[INPUT — start]

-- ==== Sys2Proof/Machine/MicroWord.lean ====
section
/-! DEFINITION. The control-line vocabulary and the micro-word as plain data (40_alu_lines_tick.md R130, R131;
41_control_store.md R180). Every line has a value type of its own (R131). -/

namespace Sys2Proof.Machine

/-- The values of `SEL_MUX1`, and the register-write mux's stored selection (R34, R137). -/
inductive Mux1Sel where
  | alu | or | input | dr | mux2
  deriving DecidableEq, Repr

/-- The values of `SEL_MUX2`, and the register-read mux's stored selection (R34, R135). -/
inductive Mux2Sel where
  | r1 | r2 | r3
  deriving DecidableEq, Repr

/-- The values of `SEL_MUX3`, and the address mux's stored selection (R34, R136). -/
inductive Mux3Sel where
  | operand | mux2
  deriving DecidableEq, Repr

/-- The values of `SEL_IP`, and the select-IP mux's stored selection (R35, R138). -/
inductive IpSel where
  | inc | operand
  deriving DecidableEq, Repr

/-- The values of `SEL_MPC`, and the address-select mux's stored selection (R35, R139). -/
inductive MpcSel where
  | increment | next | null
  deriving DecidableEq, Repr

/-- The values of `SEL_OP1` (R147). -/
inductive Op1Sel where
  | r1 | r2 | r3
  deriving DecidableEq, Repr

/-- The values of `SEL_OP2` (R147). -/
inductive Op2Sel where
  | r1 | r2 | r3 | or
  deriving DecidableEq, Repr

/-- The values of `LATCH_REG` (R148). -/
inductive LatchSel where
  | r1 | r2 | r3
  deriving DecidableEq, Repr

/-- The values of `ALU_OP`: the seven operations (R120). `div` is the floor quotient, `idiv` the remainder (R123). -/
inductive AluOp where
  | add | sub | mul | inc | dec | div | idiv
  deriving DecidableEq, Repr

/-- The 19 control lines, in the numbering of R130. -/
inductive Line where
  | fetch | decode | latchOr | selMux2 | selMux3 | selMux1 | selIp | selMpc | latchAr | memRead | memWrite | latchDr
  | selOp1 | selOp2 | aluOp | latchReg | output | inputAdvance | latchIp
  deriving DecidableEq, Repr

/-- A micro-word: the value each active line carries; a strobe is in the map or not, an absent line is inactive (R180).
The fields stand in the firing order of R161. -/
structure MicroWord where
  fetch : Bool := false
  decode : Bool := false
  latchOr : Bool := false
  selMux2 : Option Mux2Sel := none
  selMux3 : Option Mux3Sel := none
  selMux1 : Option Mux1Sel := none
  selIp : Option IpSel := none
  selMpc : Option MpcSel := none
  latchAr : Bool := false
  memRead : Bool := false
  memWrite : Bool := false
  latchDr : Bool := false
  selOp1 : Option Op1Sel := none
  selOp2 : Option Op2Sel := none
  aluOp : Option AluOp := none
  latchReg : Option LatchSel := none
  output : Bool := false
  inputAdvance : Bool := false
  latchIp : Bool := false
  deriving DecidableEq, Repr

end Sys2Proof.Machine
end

[INPUT — finish]
[INPUT — start]

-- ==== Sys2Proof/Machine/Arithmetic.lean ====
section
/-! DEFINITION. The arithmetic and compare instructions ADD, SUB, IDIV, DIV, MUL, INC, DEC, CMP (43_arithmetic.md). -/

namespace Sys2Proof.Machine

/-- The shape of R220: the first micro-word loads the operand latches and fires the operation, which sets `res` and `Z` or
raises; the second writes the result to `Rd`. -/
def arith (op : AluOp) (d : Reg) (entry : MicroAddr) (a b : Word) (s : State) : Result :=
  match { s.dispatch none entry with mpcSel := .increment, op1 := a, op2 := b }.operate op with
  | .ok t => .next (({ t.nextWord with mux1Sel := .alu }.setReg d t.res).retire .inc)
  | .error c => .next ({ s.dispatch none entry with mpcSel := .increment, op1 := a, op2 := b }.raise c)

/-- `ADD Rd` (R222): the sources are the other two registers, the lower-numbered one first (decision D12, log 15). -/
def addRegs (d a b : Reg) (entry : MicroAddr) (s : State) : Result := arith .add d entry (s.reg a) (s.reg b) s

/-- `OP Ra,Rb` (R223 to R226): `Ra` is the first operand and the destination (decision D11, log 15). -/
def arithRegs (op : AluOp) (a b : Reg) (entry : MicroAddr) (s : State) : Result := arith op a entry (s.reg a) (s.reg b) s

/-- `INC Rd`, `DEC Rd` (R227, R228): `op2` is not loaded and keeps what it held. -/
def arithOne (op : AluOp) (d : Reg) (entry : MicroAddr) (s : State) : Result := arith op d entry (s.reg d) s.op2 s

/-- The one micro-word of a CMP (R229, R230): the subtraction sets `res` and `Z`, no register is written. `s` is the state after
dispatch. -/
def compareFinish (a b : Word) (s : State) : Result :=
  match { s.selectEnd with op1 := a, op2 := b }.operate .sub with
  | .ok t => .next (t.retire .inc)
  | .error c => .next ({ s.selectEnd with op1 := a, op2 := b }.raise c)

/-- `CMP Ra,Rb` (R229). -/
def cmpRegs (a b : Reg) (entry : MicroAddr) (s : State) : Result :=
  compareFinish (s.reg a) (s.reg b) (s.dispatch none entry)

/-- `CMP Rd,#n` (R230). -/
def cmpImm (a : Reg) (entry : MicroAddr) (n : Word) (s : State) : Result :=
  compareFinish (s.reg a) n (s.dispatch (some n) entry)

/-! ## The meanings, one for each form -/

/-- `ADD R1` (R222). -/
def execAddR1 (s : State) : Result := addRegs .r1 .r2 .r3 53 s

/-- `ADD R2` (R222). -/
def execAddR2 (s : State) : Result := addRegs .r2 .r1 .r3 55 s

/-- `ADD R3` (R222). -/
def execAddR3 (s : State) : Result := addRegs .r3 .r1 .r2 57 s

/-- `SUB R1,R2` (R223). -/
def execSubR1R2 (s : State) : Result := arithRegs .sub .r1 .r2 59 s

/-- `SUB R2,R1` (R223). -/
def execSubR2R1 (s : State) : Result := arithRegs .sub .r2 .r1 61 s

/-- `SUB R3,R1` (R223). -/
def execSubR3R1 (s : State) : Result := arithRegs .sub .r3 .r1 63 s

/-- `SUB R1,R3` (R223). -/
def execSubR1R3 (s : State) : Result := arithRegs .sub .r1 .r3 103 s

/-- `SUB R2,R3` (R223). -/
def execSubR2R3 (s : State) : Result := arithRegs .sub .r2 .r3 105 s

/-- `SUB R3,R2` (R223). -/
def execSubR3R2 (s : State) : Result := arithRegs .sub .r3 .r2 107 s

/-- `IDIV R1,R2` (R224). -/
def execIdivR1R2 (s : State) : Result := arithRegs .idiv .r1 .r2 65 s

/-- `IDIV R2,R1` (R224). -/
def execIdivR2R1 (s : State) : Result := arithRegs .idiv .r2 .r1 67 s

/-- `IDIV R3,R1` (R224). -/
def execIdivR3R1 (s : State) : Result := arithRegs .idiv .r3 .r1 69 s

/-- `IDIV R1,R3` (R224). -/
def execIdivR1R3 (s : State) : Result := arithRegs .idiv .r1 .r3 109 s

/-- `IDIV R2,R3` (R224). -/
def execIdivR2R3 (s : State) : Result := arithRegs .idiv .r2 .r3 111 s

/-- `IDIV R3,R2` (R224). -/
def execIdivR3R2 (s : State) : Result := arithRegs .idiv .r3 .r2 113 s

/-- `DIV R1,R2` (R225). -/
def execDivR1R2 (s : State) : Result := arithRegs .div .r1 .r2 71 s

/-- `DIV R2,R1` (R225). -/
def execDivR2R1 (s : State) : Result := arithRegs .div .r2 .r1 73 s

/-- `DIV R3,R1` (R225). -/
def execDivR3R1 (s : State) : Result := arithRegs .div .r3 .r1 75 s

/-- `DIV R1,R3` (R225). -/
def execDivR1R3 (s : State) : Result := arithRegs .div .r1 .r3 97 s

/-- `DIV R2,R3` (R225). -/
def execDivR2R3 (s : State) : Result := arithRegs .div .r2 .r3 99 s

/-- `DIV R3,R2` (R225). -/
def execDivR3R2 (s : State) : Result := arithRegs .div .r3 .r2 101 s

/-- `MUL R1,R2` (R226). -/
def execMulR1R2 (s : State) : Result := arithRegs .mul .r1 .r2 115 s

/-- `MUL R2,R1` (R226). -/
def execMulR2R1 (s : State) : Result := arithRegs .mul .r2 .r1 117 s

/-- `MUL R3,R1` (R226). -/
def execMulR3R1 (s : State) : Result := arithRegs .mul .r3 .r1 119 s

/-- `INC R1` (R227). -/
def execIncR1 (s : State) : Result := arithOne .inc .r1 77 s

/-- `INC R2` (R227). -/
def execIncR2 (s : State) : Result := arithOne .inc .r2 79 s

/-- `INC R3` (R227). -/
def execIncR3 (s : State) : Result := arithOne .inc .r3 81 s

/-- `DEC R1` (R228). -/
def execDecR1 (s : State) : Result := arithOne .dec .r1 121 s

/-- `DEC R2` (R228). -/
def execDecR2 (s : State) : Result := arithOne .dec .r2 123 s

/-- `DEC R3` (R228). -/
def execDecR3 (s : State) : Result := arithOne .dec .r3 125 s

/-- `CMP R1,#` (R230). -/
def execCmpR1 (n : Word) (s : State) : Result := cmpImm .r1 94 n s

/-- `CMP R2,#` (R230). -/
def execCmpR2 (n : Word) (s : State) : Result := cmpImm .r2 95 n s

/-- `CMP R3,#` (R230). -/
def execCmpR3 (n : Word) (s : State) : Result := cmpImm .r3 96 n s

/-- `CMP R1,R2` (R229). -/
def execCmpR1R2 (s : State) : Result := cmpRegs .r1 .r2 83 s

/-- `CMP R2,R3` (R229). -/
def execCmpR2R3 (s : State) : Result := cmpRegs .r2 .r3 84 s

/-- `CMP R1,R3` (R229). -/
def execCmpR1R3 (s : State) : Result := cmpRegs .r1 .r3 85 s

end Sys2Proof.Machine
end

[INPUT — finish]

Where the string "latchIp" occurs in the data, return the whole line.

» **ANSWER BOX**
  | selOp1 | selOp2 | aluOp | latchReg | output | inputAdvance | latchIp
  latchIp : Bool := false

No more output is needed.